*** Opening of Entries supplied ***

/-- One value of a pending set in force. -/
def applyValue (m : Mod) (x : Nat × Val) : Mod :=
  if keyIdx x.1 = 0x2100 then
    { m with tether := { m.tether with vault := { m.tether.vault with cfg := putVal m.tether.vault.cfg (keyIdx x.1) (keySub x.1) (keyElem x.1) x.2 } } }
  else setObj m (keyIdx x.1) (keySub x.1) (keyElem x.1) x.2

theorem tfind_putVal_getD (t : Tbl Val) (k : Nat) (v : Val) {i s e : Nat} (hs : s < 256) (he : e < 2 ^ 32) :
    (tfind (putVal t (keyIdx k) (keySub k) (keyElem k) v) (okey i s e)).getD (dfltOf i s e) =
      if k = okey i s e then v else (tfind t (okey i s e)).getD (dfltOf i s e) := by
  split
  · rename_i hk
    subst hk
    rw [keyIdx_okey _ _ hs, keyElem_okey _ _ he, keySub_okey _ _ hs, tfind_putVal_same]
    split
    · rename_i hv; exact hv.symm
    · rfl
  · rename_i hk
    rw [tfind_putVal_ne _ _ (by rw [okey_key]; exact fun x => hk x.symm)]

theorem look_applyValue (m : Mod) (x : Nat × Val) {i s e : Nat} (hs : s < 256) (he : e < 2 ^ 32) (h : Settled i s) :
    look (applyValue m x) [] i s e = if x.1 = okey i s e then x.2 else look m [] i s e := by
  rw [look_settled _ e h, look_settled _ e h]
  unfold applyValue
  by_cases hv : i = 0x2100
  · have hstore (n : Mod) : store n i s = n.tether.vault.cfg := if_pos ⟨hv, fun h8 => h.not_counter ⟨hv, h8⟩⟩
    rw [hstore, hstore]
    by_cases hx : keyIdx x.1 = 0x2100
    · rw [if_pos hx]
      exact tfind_putVal_getD _ x.1 x.2 hs he
    · have hk : x.1 ≠ okey i s e := fun hk => hx (by rw [hk, keyIdx_okey _ _ hs, hv])
      rw [if_neg hx, if_neg hk]
      rfl
  · have hstore (n : Mod) : store n i s = n.obj := if_neg fun y => hv y.1
    rw [hstore, hstore]
    by_cases hx : keyIdx x.1 = 0x2100
    · have hk : x.1 ≠ okey i s e := fun hk => hv (by rw [← hx, hk, keyIdx_okey _ _ hs])
      rw [if_pos hx, if_neg hk]
    · rw [if_neg hx]
      exact tfind_putVal_getD _ x.1 x.2 hs he

theorem look_applyValues (p : Tbl Val) (hp : (p.map (·.1)).Nodup) (m : Mod) {i s e : Nat} (hs : s < 256) (he : e < 2 ^ 32) (h : Settled i s) :
    look (applyValues m p) [] i s e = (tfind p (okey i s e)).getD (look m [] i s e) := by
  change look (p.foldl applyValue m) [] i s e = _
  induction p generalizing m with
  | nil => rfl
  | cons x r ih =>
    obtain ⟨j, v⟩ := x
    rw [List.map_cons, List.nodup_cons] at hp
    rw [List.foldl_cons, ih hp.2, look_applyValue m (j, v) hs he h]
    by_cases hj : j = okey i s e
    · have hnone : tfind r (okey i s e) = none := tfind_none_of_not_mem (hj ▸ hp.1)
      simp [tfind, hj, hnone]
    · simp [tfind, hj]

/-! ### Sessions -/

theorem sess_relayout (m : Mod) (p : Tbl Val) : sess (relayout m p) = sess m := by
  change sess ((List.range 64).foldl (relayoutAt m p) m) = _
  have step (n : Mod) (q : Nat) : sess (relayoutAt m p n q) = sess n := by
    unfold relayoutAt
    split <;> rfl
  have fold (l : List Nat) : ∀ n : Mod, sess (l.foldl (relayoutAt m p) n) = sess n := by
    induction l with
    | nil => exact fun _ => rfl
    | cons q r ih => exact fun n => (ih _).trans (step n q)
  exact fold _ m

theorem sess_applyValues (p : Tbl Val) (m : Mod) : sess (applyValues m p) = sess m := by
  change sess (p.foldl applyValue m) = _
  have step (n : Mod) (x : Nat × Val) : sess (applyValue n x) = sess n := by
    unfold applyValue
    split <;> rfl
  induction p generalizing m with
  | nil => rfl
  | cons x r ih => exact (ih _).trans (step m x)

/-! ### COMMIT -/

/-- What a COMMIT whose check finds nothing leaves, of a session and of the objects: the pending set in force over what it carries. -/
structure Committed (m : Mod) (slot : Nat) (n : Mod) : Prop where
  sess : sess n slot = { sess m slot with pend := [] } ∨ (sess n slot).state ≠ 2
  look : ((Machine.sess m slot).pend.map (·.1)).Nodup → ∀ i s e, s < 256 → e < 2 ^ 32 → Settled i s →
    look n [] i s e = (tfind (Machine.sess m slot).pend (okey i s e)).getD (carried m (Machine.sess m slot).pend i s e)

theorem carried_nil (m : Mod) {i s e : Nat} : carried m [] i s e = look m [] i s e := by
  rw [carried_eq]
  cases portOfKey (okey i s e) with
  | none => rfl
  | some q =>
    have h1 : ¬(q < 64 ∧ absorbed m q = true ∧ absorbedIn m [] q = false) := fun ⟨_, h, h'⟩ => absurd (h.symm.trans h') (by decide)
    have h2 : ¬(q < 64 ∧ absorbed m q = false ∧ absorbedIn m [] q = true ∧ i = 0x3100 ∧ s = 1) :=
      fun ⟨_, h, h', _⟩ => absurd (h.symm.trans h') (by decide)
    exact (if_neg h1).trans (if_neg h2)

/-- An empty pending set changes nothing. -/
theorem committed_empty {m : Mod} {slot : Nat} (h : (sess m slot).pend = []) : Committed m slot m := by
  refine ⟨.inl ?_, fun _ i s e _ _ _ => ?_⟩
  · rw [← h]
  · rw [h, carried_nil]
    rfl

theorem committed_apply (m : Mod) (slot cred : Nat) :
    Committed m slot (commitApply (setSess m slot { sess m slot with pend := [] }) cred (sess m slot).pend) := by
  generalize hp : (sess m slot).pend = p
  obtain ⟨queues, nodes, hform⟩ := refillTouched_form (setSess m slot { sess m slot with pend := [] }) p
  have keep := commitApply_keeps (setSess m slot { sess m slot with pend := [] }) cred p
  have hlook : look (refillTouched (setSess m slot { sess m slot with pend := [] }) p) = look m := by
    rw [hform]
    exact look_congr rfl rfl
  have hsess : sess (refillTouched (setSess m slot { sess m slot with pend := [] }) p) slot = { sess m slot with pend := [] } := by
    rw [hform]
    exact sess_setSess_same ..
  refine ⟨?_, fun hn i s e hs he h => ?_⟩
  · have hi := keep.sess slot
    rw [sess_applyValues, sess_relayout, hsess] at hi
    exact hi
  · rw [hp] at hn ⊢
    rw [keep.look i s e hs h, look_applyValues p hn _ hs he h, look_relayout _ _ hs he h, carried_congr hlook]

theorem commitAct_refused {s : State} {slot : Nat} {r : Refuse} (dry : Bool) (h : commitCheck s.mod slot (sess s.mod slot).pend = some r) :
    ∃ ev, ∃ bodies ≠ [], commitAct dry s slot = (s.upd { s.mod with ev := ev }, r.status, bodies) := by
  unfold commitAct
  dsimp only
  rw [h]
  dsimp only
  split
  · exact ⟨_, _, List.cons_ne_nil _ _, rfl⟩
  · exact ⟨s.mod.ev, _, List.cons_ne_nil _ _, rfl⟩

theorem commitAct_applied {s : State} {slot : Nat} (h : commitCheck s.mod slot (sess s.mod slot).pend = none) :
    ∃ n st, ∃ bodies ≠ [], commitAct false s slot = (s.upd n, st, bodies) ∧ (st = 0 ∨ st = 1) ∧ Committed s.mod slot n := by
  unfold commitAct
  dsimp only
  rw [h]
  dsimp only
  by_cases hp : (sess s.mod slot).pend = []
  · exact ⟨s.mod, 0, _, List.cons_ne_nil _ _, if_pos (by rw [hp]; rfl), .inl rfl, committed_empty hp⟩
  · refine ⟨_, _, _, List.cons_ne_nil _ _, if_neg (by simp [hp]), ?_, committed_apply ..⟩
    split
    · exact .inr rfl
    · exact .inl rfl

theorem commitAct_dry {s : State} {slot : Nat} :
    ∃ bodies ≠ [], commitAct true s slot = (s, ((commitCheck s.mod slot (sess s.mod slot).pend).map (·.status)).getD 0, bodies) := by
  unfold commitAct
  dsimp only
  cases commitCheck s.mod slot (sess s.mod slot).pend with
  | none => exact ⟨_, List.cons_ne_nil _ _, rfl⟩
  | some r => exact ⟨_, List.cons_ne_nil _ _, Prod.ext (if_neg (by simp)) rfl⟩

/-! ### The commands -/

theorem exec_commit {s : State} {h : Hdr} {i : Nat} (hw : (Instr.commit h).wf = true) (ha : Accepted s.mod h i) {n : Mod} {st : Nat} {bodies : List Octets}
    (hact : commitAct false (s.upd (accept s.mod h i)) i = ((s.upd (accept s.mod h i)).upd n, st, bodies)) :
    exec (.commit h) s = .next (finish (s.upd (replySealed n i (sess s.mod i).id (sess s.mod i).sent h 0x14 st bodies))) := by
  refine (run_wf "COMMIT" _ s (fun s => serve s h 0x14 (commitAct false)) hw).trans ?_
  rw [serve_accepted _ _ _ i _ ha, hact]
  rfl

theorem exec_commitDryRun {s : State} {h : Hdr} {i : Nat} (hw : (Instr.commitDryRun h).wf = true) (ha : Accepted s.mod h i) {st : Nat} {bodies : List Octets}
    (hact : commitAct true (s.upd (accept s.mod h i)) i = (s.upd (accept s.mod h i), st, bodies)) :
    exec (.commitDryRun h) s =
      .next (finish (s.upd (replySealed (accept s.mod h i) i (sess s.mod i).id (sess s.mod i).sent h 0x14 st bodies))) := by
  refine (run_wf "COMMIT_DRY_RUN" _ s (fun s => serve s h 0x14 (commitAct true)) hw).trans ?_
  rw [serve_accepted _ _ _ i _ ha, hact]
  rfl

*** Close of Entries supplied ***

Task instructions: Copy each line containing the word "absorbedIn" from the data.

Solution for this exercise:
    have h1 : ¬(q < 64 ∧ absorbed m q = true ∧ absorbedIn m [] q = false) := fun ⟨_, h, h'⟩ => absurd (h.symm.trans h') (by decide)
    have h2 : ¬(q < 64 ∧ absorbed m q = false ∧ absorbedIn m [] q = true ∧ i = 0x3100 ∧ s = 1) :=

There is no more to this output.